/---

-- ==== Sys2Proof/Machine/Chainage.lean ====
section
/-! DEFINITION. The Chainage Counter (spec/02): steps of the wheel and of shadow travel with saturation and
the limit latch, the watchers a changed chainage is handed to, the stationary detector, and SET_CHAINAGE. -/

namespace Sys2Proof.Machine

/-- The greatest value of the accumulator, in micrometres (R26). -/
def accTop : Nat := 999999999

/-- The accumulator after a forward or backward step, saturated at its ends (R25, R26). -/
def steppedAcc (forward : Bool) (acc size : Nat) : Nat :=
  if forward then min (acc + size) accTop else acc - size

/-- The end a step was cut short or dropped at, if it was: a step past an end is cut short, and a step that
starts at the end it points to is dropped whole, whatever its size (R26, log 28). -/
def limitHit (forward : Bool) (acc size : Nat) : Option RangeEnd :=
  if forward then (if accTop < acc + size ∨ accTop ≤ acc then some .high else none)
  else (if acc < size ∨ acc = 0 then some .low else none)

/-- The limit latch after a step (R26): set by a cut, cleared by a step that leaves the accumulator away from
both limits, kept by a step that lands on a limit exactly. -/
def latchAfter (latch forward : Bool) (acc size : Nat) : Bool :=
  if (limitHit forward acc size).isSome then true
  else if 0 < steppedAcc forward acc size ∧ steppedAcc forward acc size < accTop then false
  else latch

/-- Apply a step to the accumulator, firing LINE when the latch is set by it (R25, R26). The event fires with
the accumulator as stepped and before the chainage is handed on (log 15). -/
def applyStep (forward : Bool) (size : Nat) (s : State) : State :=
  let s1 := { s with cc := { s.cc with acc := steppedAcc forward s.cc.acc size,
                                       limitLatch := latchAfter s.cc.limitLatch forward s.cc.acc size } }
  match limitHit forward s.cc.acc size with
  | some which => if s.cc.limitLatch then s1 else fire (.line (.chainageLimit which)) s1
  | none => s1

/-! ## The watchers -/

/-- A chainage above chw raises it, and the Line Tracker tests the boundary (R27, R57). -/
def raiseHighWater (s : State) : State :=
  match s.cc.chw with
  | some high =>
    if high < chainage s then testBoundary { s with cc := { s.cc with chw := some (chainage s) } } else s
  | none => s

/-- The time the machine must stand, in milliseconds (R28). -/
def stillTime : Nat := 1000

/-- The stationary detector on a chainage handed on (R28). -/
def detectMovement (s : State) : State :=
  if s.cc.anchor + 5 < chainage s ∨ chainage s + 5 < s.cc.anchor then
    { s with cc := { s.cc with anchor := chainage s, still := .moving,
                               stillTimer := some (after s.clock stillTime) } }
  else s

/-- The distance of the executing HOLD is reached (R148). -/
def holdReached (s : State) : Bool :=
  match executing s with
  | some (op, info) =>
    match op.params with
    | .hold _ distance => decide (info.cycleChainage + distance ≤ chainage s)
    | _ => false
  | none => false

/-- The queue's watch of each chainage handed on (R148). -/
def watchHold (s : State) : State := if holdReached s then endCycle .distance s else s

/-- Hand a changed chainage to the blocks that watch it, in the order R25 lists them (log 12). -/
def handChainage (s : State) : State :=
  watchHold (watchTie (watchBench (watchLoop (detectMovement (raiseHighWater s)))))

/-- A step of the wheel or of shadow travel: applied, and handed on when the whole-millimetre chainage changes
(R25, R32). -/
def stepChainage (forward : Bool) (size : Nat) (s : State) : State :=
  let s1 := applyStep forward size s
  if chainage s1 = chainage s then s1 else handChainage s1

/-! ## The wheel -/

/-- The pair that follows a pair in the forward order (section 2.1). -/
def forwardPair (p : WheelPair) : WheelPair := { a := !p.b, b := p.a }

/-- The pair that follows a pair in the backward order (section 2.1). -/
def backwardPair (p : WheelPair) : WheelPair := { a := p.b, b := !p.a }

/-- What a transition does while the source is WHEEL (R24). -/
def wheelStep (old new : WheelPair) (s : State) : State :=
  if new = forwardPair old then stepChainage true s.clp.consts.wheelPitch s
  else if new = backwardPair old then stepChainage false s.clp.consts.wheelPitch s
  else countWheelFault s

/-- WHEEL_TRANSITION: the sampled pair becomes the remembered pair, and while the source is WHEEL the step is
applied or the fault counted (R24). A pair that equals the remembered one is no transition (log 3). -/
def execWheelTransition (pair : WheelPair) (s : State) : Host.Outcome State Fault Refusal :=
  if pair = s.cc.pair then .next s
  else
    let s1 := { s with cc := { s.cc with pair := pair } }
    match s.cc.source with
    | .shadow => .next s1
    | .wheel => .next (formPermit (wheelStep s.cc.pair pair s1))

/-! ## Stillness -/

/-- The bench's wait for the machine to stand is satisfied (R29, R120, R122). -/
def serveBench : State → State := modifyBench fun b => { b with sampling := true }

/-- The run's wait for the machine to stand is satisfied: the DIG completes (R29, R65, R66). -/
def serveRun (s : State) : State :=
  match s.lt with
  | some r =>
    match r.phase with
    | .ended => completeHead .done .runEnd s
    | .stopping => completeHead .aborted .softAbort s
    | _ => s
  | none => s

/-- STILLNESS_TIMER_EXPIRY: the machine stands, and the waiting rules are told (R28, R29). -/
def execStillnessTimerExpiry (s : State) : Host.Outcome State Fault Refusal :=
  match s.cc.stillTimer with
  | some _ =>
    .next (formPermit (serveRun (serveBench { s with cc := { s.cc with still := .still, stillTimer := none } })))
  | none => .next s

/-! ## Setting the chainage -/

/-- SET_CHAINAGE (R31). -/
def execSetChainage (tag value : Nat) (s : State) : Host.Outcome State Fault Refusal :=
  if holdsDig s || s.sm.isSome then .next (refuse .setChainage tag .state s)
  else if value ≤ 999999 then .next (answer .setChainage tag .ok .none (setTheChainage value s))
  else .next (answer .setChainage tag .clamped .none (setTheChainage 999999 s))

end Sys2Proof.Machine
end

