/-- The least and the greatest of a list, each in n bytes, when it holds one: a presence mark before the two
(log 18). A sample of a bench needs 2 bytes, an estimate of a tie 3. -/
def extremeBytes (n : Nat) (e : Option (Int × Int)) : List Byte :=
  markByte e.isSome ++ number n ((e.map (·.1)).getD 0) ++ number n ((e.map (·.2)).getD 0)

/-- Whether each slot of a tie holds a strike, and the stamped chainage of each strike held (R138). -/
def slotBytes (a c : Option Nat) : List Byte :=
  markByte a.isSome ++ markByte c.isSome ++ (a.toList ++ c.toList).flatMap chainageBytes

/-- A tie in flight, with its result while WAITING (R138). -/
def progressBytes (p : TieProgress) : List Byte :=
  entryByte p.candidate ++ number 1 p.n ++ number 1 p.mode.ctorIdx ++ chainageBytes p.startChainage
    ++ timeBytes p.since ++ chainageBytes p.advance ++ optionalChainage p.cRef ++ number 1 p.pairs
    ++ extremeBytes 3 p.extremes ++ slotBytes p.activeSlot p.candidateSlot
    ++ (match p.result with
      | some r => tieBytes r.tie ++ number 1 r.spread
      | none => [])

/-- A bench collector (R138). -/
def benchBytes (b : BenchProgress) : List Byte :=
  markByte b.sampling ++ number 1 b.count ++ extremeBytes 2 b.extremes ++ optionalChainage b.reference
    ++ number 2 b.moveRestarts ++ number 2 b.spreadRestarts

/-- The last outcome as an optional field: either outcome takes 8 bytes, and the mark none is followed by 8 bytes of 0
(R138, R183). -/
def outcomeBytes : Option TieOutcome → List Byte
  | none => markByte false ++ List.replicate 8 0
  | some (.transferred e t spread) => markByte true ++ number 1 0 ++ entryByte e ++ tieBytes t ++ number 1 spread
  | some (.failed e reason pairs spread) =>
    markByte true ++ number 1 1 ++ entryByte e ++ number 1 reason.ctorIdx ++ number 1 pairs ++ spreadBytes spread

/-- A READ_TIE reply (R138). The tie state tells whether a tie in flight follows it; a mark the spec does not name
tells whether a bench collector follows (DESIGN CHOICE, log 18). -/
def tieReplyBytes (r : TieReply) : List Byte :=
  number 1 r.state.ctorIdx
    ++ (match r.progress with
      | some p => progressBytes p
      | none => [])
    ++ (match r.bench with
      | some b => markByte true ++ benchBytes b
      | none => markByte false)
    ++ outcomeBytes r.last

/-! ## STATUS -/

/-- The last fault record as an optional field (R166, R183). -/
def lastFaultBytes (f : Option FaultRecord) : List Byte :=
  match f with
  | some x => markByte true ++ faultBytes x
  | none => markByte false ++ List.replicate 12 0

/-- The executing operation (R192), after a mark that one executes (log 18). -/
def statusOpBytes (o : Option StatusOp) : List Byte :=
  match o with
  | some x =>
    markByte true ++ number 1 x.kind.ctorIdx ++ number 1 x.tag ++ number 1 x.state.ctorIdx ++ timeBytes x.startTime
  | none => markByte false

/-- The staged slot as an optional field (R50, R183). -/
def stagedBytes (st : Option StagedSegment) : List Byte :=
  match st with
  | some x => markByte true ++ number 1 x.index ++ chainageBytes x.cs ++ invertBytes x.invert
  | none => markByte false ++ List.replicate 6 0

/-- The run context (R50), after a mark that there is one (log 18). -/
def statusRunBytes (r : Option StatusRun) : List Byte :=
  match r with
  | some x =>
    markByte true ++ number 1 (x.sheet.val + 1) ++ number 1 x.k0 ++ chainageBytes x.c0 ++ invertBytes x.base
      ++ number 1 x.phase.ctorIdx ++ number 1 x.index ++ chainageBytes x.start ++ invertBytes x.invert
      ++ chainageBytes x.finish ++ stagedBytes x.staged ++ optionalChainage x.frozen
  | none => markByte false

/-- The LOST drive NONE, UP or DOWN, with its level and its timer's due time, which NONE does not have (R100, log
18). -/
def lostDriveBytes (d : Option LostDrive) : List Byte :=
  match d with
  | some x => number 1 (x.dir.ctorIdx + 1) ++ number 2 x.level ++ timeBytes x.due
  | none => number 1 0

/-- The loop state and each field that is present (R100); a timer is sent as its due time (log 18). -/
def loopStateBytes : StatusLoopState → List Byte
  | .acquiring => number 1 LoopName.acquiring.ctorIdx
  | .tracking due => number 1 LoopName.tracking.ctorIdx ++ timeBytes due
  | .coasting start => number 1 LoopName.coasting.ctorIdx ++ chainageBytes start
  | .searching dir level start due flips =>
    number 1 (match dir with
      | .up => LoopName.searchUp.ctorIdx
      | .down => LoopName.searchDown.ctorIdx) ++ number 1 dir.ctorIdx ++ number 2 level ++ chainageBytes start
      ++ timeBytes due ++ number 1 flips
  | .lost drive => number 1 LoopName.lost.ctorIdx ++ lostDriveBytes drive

\---
/---

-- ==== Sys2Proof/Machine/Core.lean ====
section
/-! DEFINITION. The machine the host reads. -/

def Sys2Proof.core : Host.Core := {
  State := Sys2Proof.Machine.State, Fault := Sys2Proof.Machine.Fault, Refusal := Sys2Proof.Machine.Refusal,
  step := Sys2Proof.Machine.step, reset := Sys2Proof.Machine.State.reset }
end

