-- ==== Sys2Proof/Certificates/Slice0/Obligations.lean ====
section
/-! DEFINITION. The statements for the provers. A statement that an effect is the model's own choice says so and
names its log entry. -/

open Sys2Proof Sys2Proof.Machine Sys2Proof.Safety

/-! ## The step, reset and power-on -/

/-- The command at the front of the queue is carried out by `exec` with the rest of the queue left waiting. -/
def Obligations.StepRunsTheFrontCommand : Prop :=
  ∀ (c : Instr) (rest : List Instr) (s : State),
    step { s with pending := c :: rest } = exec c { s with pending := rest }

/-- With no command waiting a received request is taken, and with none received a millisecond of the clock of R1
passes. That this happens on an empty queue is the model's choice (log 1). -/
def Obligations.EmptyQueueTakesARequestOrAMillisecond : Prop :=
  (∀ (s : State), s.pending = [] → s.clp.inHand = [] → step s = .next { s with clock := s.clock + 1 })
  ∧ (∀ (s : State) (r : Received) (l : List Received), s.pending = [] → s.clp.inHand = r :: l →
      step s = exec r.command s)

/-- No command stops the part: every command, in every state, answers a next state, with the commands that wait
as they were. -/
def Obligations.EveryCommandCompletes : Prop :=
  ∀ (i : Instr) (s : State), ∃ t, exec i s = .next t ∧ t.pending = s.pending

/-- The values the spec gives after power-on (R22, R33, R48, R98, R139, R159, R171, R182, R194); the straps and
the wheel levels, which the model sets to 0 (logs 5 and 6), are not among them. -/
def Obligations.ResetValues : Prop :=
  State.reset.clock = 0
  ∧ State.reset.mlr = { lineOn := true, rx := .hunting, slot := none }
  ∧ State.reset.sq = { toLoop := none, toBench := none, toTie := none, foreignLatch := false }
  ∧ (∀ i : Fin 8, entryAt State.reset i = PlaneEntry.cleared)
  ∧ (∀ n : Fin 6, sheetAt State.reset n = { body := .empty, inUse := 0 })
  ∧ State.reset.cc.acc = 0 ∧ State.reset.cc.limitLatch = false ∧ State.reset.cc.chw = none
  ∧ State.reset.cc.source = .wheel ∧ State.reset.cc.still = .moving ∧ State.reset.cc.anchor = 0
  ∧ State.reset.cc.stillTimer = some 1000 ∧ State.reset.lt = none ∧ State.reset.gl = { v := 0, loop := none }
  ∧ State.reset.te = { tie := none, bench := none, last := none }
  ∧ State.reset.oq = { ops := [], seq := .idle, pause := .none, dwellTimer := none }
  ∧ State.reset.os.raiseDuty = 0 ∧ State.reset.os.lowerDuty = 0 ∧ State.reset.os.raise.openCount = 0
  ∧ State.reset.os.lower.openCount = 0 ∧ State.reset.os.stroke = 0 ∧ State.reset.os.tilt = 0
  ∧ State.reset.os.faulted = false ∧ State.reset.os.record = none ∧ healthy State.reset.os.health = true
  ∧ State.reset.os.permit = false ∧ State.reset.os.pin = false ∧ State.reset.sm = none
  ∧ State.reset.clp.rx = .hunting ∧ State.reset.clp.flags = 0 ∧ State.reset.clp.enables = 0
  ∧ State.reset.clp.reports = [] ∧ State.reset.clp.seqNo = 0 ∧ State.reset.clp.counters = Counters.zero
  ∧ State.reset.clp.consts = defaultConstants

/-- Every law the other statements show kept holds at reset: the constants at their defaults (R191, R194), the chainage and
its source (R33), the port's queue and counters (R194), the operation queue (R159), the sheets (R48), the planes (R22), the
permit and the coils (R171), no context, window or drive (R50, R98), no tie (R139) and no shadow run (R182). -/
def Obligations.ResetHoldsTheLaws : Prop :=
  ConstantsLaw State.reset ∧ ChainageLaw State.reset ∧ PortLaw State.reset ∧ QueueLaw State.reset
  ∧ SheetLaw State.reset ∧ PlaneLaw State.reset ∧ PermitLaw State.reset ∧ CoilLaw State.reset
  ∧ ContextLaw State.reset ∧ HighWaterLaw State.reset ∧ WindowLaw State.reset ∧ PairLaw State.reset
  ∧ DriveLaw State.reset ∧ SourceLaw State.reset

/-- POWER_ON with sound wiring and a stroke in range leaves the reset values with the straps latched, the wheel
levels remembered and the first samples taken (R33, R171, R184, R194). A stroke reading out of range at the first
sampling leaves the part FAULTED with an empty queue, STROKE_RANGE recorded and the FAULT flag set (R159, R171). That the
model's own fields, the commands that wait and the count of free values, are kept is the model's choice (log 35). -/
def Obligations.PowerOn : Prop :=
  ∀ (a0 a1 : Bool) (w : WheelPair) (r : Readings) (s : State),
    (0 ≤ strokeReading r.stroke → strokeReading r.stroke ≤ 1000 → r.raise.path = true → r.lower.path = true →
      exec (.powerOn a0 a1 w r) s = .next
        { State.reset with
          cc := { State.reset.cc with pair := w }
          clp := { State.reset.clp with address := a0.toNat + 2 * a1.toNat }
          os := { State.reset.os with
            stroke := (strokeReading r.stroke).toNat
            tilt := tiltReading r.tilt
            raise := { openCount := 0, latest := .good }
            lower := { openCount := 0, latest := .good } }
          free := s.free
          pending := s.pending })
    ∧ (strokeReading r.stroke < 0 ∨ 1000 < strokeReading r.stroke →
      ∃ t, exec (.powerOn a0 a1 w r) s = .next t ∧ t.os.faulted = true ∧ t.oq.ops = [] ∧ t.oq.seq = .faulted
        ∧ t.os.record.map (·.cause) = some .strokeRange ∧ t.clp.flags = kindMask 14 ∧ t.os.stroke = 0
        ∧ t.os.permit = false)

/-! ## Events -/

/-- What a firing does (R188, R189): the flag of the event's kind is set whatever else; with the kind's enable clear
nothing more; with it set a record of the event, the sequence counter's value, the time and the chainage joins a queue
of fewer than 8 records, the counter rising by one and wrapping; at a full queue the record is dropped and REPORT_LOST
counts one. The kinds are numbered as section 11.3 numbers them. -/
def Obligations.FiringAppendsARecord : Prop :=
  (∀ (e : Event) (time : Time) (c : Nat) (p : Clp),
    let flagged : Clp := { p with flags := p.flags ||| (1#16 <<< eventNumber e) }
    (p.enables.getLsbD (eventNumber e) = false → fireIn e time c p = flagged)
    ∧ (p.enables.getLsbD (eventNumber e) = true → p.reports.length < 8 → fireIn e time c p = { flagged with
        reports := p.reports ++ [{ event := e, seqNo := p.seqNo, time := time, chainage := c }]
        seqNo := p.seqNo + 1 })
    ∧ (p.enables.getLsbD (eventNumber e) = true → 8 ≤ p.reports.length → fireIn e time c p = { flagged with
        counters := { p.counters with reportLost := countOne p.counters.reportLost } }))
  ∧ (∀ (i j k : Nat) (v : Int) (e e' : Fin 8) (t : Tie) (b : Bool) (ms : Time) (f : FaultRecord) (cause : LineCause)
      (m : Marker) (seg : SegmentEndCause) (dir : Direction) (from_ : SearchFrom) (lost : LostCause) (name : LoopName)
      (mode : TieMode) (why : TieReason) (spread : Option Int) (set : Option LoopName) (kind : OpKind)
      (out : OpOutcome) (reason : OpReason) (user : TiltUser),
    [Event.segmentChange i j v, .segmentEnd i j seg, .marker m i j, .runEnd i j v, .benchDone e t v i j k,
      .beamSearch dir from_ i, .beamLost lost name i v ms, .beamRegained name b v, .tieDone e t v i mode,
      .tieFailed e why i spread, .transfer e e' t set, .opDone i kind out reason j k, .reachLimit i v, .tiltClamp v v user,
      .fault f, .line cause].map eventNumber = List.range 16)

\---

Scan the material above for the string "moving", returning each line that contains it.

    { s with cc := { s.cc with anchor := chainage s, still := .moving,
  ∧ State.reset.cc.source = .wheel ∧ State.reset.cc.still = .moving ∧ State.reset.cc.anchor = 0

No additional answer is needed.